▶ Required action:
Can you transcribe every record below exactly as it appears?

▶ Given data:
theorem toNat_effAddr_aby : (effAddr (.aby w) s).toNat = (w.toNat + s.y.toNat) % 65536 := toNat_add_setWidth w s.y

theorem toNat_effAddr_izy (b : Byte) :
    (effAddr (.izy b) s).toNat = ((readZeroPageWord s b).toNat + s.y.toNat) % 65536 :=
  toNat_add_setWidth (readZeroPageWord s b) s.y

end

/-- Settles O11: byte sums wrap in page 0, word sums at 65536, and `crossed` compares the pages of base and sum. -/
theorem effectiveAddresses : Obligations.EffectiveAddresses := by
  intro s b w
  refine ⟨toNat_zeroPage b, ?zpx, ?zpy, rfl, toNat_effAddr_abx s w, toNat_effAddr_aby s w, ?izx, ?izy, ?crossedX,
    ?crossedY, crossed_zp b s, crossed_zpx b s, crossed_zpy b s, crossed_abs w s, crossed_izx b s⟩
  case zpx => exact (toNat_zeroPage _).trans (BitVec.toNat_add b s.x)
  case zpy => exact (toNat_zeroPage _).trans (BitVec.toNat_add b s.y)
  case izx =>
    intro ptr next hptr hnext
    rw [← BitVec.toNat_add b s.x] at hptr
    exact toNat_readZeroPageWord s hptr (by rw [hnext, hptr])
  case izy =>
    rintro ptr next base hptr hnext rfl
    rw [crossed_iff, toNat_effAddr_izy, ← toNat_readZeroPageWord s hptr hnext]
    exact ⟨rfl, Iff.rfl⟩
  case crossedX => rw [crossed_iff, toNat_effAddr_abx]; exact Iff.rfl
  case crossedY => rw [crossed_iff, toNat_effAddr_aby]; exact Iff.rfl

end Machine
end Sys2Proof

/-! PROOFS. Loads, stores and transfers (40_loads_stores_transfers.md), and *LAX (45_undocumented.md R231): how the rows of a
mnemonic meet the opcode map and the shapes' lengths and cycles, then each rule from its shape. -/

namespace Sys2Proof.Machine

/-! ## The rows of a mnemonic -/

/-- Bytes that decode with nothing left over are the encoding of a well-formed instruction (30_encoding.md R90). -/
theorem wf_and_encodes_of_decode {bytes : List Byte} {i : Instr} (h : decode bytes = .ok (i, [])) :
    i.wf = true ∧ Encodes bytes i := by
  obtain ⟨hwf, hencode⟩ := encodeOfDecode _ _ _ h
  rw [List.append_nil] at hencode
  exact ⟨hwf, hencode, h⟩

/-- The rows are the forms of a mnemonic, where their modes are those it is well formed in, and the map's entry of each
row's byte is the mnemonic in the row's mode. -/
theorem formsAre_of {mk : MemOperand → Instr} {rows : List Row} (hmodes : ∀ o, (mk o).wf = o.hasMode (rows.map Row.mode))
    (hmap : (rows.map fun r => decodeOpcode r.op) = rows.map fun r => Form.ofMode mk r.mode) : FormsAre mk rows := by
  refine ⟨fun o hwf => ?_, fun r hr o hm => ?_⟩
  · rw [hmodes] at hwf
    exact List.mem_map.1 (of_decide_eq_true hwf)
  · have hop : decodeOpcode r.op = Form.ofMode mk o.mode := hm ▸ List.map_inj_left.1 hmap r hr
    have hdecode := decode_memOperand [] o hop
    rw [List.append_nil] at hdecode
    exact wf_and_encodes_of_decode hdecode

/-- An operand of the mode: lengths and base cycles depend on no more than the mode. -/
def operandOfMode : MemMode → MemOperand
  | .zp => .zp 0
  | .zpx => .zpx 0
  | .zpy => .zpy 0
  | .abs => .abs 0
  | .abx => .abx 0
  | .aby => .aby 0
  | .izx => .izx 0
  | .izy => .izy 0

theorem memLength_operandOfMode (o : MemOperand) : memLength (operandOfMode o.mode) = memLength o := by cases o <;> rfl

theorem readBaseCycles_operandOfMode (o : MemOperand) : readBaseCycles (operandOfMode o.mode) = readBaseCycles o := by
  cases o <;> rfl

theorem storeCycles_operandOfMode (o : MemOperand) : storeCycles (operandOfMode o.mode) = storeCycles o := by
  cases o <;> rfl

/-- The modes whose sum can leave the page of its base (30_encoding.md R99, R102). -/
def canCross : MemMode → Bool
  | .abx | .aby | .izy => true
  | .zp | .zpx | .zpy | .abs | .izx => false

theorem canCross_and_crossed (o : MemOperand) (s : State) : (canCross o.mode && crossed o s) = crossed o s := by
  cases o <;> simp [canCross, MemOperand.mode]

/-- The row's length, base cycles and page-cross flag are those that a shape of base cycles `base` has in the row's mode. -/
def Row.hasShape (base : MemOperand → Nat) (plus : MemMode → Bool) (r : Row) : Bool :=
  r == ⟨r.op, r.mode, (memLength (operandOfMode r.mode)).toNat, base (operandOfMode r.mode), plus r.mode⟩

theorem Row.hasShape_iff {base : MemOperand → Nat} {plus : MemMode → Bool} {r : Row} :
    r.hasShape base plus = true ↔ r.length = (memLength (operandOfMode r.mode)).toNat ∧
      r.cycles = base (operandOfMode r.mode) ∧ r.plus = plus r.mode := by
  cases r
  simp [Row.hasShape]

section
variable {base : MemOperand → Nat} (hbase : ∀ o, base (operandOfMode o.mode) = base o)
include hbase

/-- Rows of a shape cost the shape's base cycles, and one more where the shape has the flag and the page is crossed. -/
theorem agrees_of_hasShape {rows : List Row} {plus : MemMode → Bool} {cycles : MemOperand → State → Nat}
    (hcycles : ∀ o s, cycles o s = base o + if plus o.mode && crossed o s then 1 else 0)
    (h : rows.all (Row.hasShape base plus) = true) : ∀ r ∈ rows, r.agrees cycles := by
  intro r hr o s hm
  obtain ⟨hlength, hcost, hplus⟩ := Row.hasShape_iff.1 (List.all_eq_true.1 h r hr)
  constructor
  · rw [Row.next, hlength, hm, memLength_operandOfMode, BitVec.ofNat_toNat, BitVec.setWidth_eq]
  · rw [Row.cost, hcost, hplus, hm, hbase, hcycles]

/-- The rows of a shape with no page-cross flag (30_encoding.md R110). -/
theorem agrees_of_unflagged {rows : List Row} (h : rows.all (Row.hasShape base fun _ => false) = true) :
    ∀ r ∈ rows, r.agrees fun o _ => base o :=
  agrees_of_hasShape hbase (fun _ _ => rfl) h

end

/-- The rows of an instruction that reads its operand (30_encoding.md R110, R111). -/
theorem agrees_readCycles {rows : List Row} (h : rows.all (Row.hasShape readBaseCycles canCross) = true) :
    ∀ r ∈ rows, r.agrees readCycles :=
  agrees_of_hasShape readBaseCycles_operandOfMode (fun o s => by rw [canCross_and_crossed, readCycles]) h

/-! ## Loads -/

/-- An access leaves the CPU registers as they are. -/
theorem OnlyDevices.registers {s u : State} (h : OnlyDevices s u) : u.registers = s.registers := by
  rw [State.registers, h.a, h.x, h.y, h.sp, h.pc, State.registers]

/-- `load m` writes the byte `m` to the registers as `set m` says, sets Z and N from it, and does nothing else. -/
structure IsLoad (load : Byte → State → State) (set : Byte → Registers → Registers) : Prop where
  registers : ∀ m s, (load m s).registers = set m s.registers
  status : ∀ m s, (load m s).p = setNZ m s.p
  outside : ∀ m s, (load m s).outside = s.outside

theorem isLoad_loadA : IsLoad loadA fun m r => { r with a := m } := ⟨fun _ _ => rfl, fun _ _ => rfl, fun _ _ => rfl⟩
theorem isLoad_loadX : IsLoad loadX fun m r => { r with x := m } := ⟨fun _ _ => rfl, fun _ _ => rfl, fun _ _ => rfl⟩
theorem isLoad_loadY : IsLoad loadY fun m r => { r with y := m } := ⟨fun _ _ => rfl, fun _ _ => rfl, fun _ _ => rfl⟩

▶ Solution:
theorem toNat_effAddr_aby : (effAddr (.aby w) s).toNat = (w.toNat + s.y.toNat) % 65536 := toNat_add_setWidth w s.y

theorem toNat_effAddr_izy (b : Byte) :
    (effAddr (.izy b) s).toNat = ((readZeroPageWord s b).toNat + s.y.toNat) % 65536 :=
  toNat_add_setWidth (readZeroPageWord s b) s.y

end

/-- Settles O11: byte sums wrap in page 0, word sums at 65536, and `crossed` compares the pages of base and sum. -/
theorem effectiveAddresses : Obligations.EffectiveAddresses := by
  intro s b w
  refine ⟨toNat_zeroPage b, ?zpx, ?zpy, rfl, toNat_effAddr_abx s w, toNat_effAddr_aby s w, ?izx, ?izy, ?crossedX,
    ?crossedY, crossed_zp b s, crossed_zpx b s, crossed_zpy b s, crossed_abs w s, crossed_izx b s⟩
  case zpx => exact (toNat_zeroPage _).trans (BitVec.toNat_add b s.x)
  case zpy => exact (toNat_zeroPage _).trans (BitVec.toNat_add b s.y)
  case izx =>
    intro ptr next hptr hnext
    rw [← BitVec.toNat_add b s.x] at hptr
    exact toNat_readZeroPageWord s hptr (by rw [hnext, hptr])
  case izy =>
    rintro ptr next base hptr hnext rfl
    rw [crossed_iff, toNat_effAddr_izy, ← toNat_readZeroPageWord s hptr hnext]
    exact ⟨rfl, Iff.rfl⟩
  case crossedX => rw [crossed_iff, toNat_effAddr_abx]; exact Iff.rfl
  case crossedY => rw [crossed_iff, toNat_effAddr_aby]; exact Iff.rfl

end Machine
end Sys2Proof

/-! PROOFS. Loads, stores and transfers (40_loads_stores_transfers.md), and *LAX (45_undocumented.md R231): how the rows of a
mnemonic meet the opcode map and the shapes' lengths and cycles, then each rule from its shape. -/

namespace Sys2Proof.Machine

/-! ## The rows of a mnemonic -/

/-- Bytes that decode with nothing left over are the encoding of a well-formed instruction (30_encoding.md R90). -/
theorem wf_and_encodes_of_decode {bytes : List Byte} {i : Instr} (h : decode bytes = .ok (i, [])) :
    i.wf = true ∧ Encodes bytes i := by
  obtain ⟨hwf, hencode⟩ := encodeOfDecode _ _ _ h
  rw [List.append_nil] at hencode
  exact ⟨hwf, hencode, h⟩

/-- The rows are the forms of a mnemonic, where their modes are those it is well formed in, and the map's entry of each
row's byte is the mnemonic in the row's mode. -/
theorem formsAre_of {mk : MemOperand → Instr} {rows : List Row} (hmodes : ∀ o, (mk o).wf = o.hasMode (rows.map Row.mode))
    (hmap : (rows.map fun r => decodeOpcode r.op) = rows.map fun r => Form.ofMode mk r.mode) : FormsAre mk rows := by
  refine ⟨fun o hwf => ?_, fun r hr o hm => ?_⟩
  · rw [hmodes] at hwf
    exact List.mem_map.1 (of_decide_eq_true hwf)
  · have hop : decodeOpcode r.op = Form.ofMode mk o.mode := hm ▸ List.map_inj_left.1 hmap r hr
    have hdecode := decode_memOperand [] o hop
    rw [List.append_nil] at hdecode
    exact wf_and_encodes_of_decode hdecode

/-- An operand of the mode: lengths and base cycles depend on no more than the mode. -/
def operandOfMode : MemMode → MemOperand
  | .zp => .zp 0
  | .zpx => .zpx 0
  | .zpy => .zpy 0
  | .abs => .abs 0
  | .abx => .abx 0
  | .aby => .aby 0
  | .izx => .izx 0
  | .izy => .izy 0

theorem memLength_operandOfMode (o : MemOperand) : memLength (operandOfMode o.mode) = memLength o := by cases o <;> rfl

theorem readBaseCycles_operandOfMode (o : MemOperand) : readBaseCycles (operandOfMode o.mode) = readBaseCycles o := by
  cases o <;> rfl

theorem storeCycles_operandOfMode (o : MemOperand) : storeCycles (operandOfMode o.mode) = storeCycles o := by
  cases o <;> rfl

/-- The modes whose sum can leave the page of its base (30_encoding.md R99, R102). -/
def canCross : MemMode → Bool
  | .abx | .aby | .izy => true
  | .zp | .zpx | .zpy | .abs | .izx => false

theorem canCross_and_crossed (o : MemOperand) (s : State) : (canCross o.mode && crossed o s) = crossed o s := by
  cases o <;> simp [canCross, MemOperand.mode]

/-- The row's length, base cycles and page-cross flag are those that a shape of base cycles `base` has in the row's mode. -/
def Row.hasShape (base : MemOperand → Nat) (plus : MemMode → Bool) (r : Row) : Bool :=
  r == ⟨r.op, r.mode, (memLength (operandOfMode r.mode)).toNat, base (operandOfMode r.mode), plus r.mode⟩

theorem Row.hasShape_iff {base : MemOperand → Nat} {plus : MemMode → Bool} {r : Row} :
    r.hasShape base plus = true ↔ r.length = (memLength (operandOfMode r.mode)).toNat ∧
      r.cycles = base (operandOfMode r.mode) ∧ r.plus = plus r.mode := by
  cases r
  simp [Row.hasShape]

section
variable {base : MemOperand → Nat} (hbase : ∀ o, base (operandOfMode o.mode) = base o)
include hbase

/-- Rows of a shape cost the shape's base cycles, and one more where the shape has the flag and the page is crossed. -/
theorem agrees_of_hasShape {rows : List Row} {plus : MemMode → Bool} {cycles : MemOperand → State → Nat}
    (hcycles : ∀ o s, cycles o s = base o + if plus o.mode && crossed o s then 1 else 0)
    (h : rows.all (Row.hasShape base plus) = true) : ∀ r ∈ rows, r.agrees cycles := by
  intro r hr o s hm
  obtain ⟨hlength, hcost, hplus⟩ := Row.hasShape_iff.1 (List.all_eq_true.1 h r hr)
  constructor
  · rw [Row.next, hlength, hm, memLength_operandOfMode, BitVec.ofNat_toNat, BitVec.setWidth_eq]
  · rw [Row.cost, hcost, hplus, hm, hbase, hcycles]

/-- The rows of a shape with no page-cross flag (30_encoding.md R110). -/
theorem agrees_of_unflagged {rows : List Row} (h : rows.all (Row.hasShape base fun _ => false) = true) :
    ∀ r ∈ rows, r.agrees fun o _ => base o :=
  agrees_of_hasShape hbase (fun _ _ => rfl) h

end

/-- The rows of an instruction that reads its operand (30_encoding.md R110, R111). -/
theorem agrees_readCycles {rows : List Row} (h : rows.all (Row.hasShape readBaseCycles canCross) = true) :
    ∀ r ∈ rows, r.agrees readCycles :=
  agrees_of_hasShape readBaseCycles_operandOfMode (fun o s => by rw [canCross_and_crossed, readCycles]) h

/-! ## Loads -/

/-- An access leaves the CPU registers as they are. -/
theorem OnlyDevices.registers {s u : State} (h : OnlyDevices s u) : u.registers = s.registers := by
  rw [State.registers, h.a, h.x, h.y, h.sp, h.pc, State.registers]

/-- `load m` writes the byte `m` to the registers as `set m` says, sets Z and N from it, and does nothing else. -/
structure IsLoad (load : Byte → State → State) (set : Byte → Registers → Registers) : Prop where
  registers : ∀ m s, (load m s).registers = set m s.registers
  status : ∀ m s, (load m s).p = setNZ m s.p
  outside : ∀ m s, (load m s).outside = s.outside

theorem isLoad_loadA : IsLoad loadA fun m r => { r with a := m } := ⟨fun _ _ => rfl, fun _ _ => rfl, fun _ _ => rfl⟩
theorem isLoad_loadX : IsLoad loadX fun m r => { r with x := m } := ⟨fun _ _ => rfl, fun _ _ => rfl, fun _ _ => rfl⟩
theorem isLoad_loadY : IsLoad loadY fun m r => { r with y := m } := ⟨fun _ _ => rfl, fun _ _ => rfl, fun _ _ => rfl⟩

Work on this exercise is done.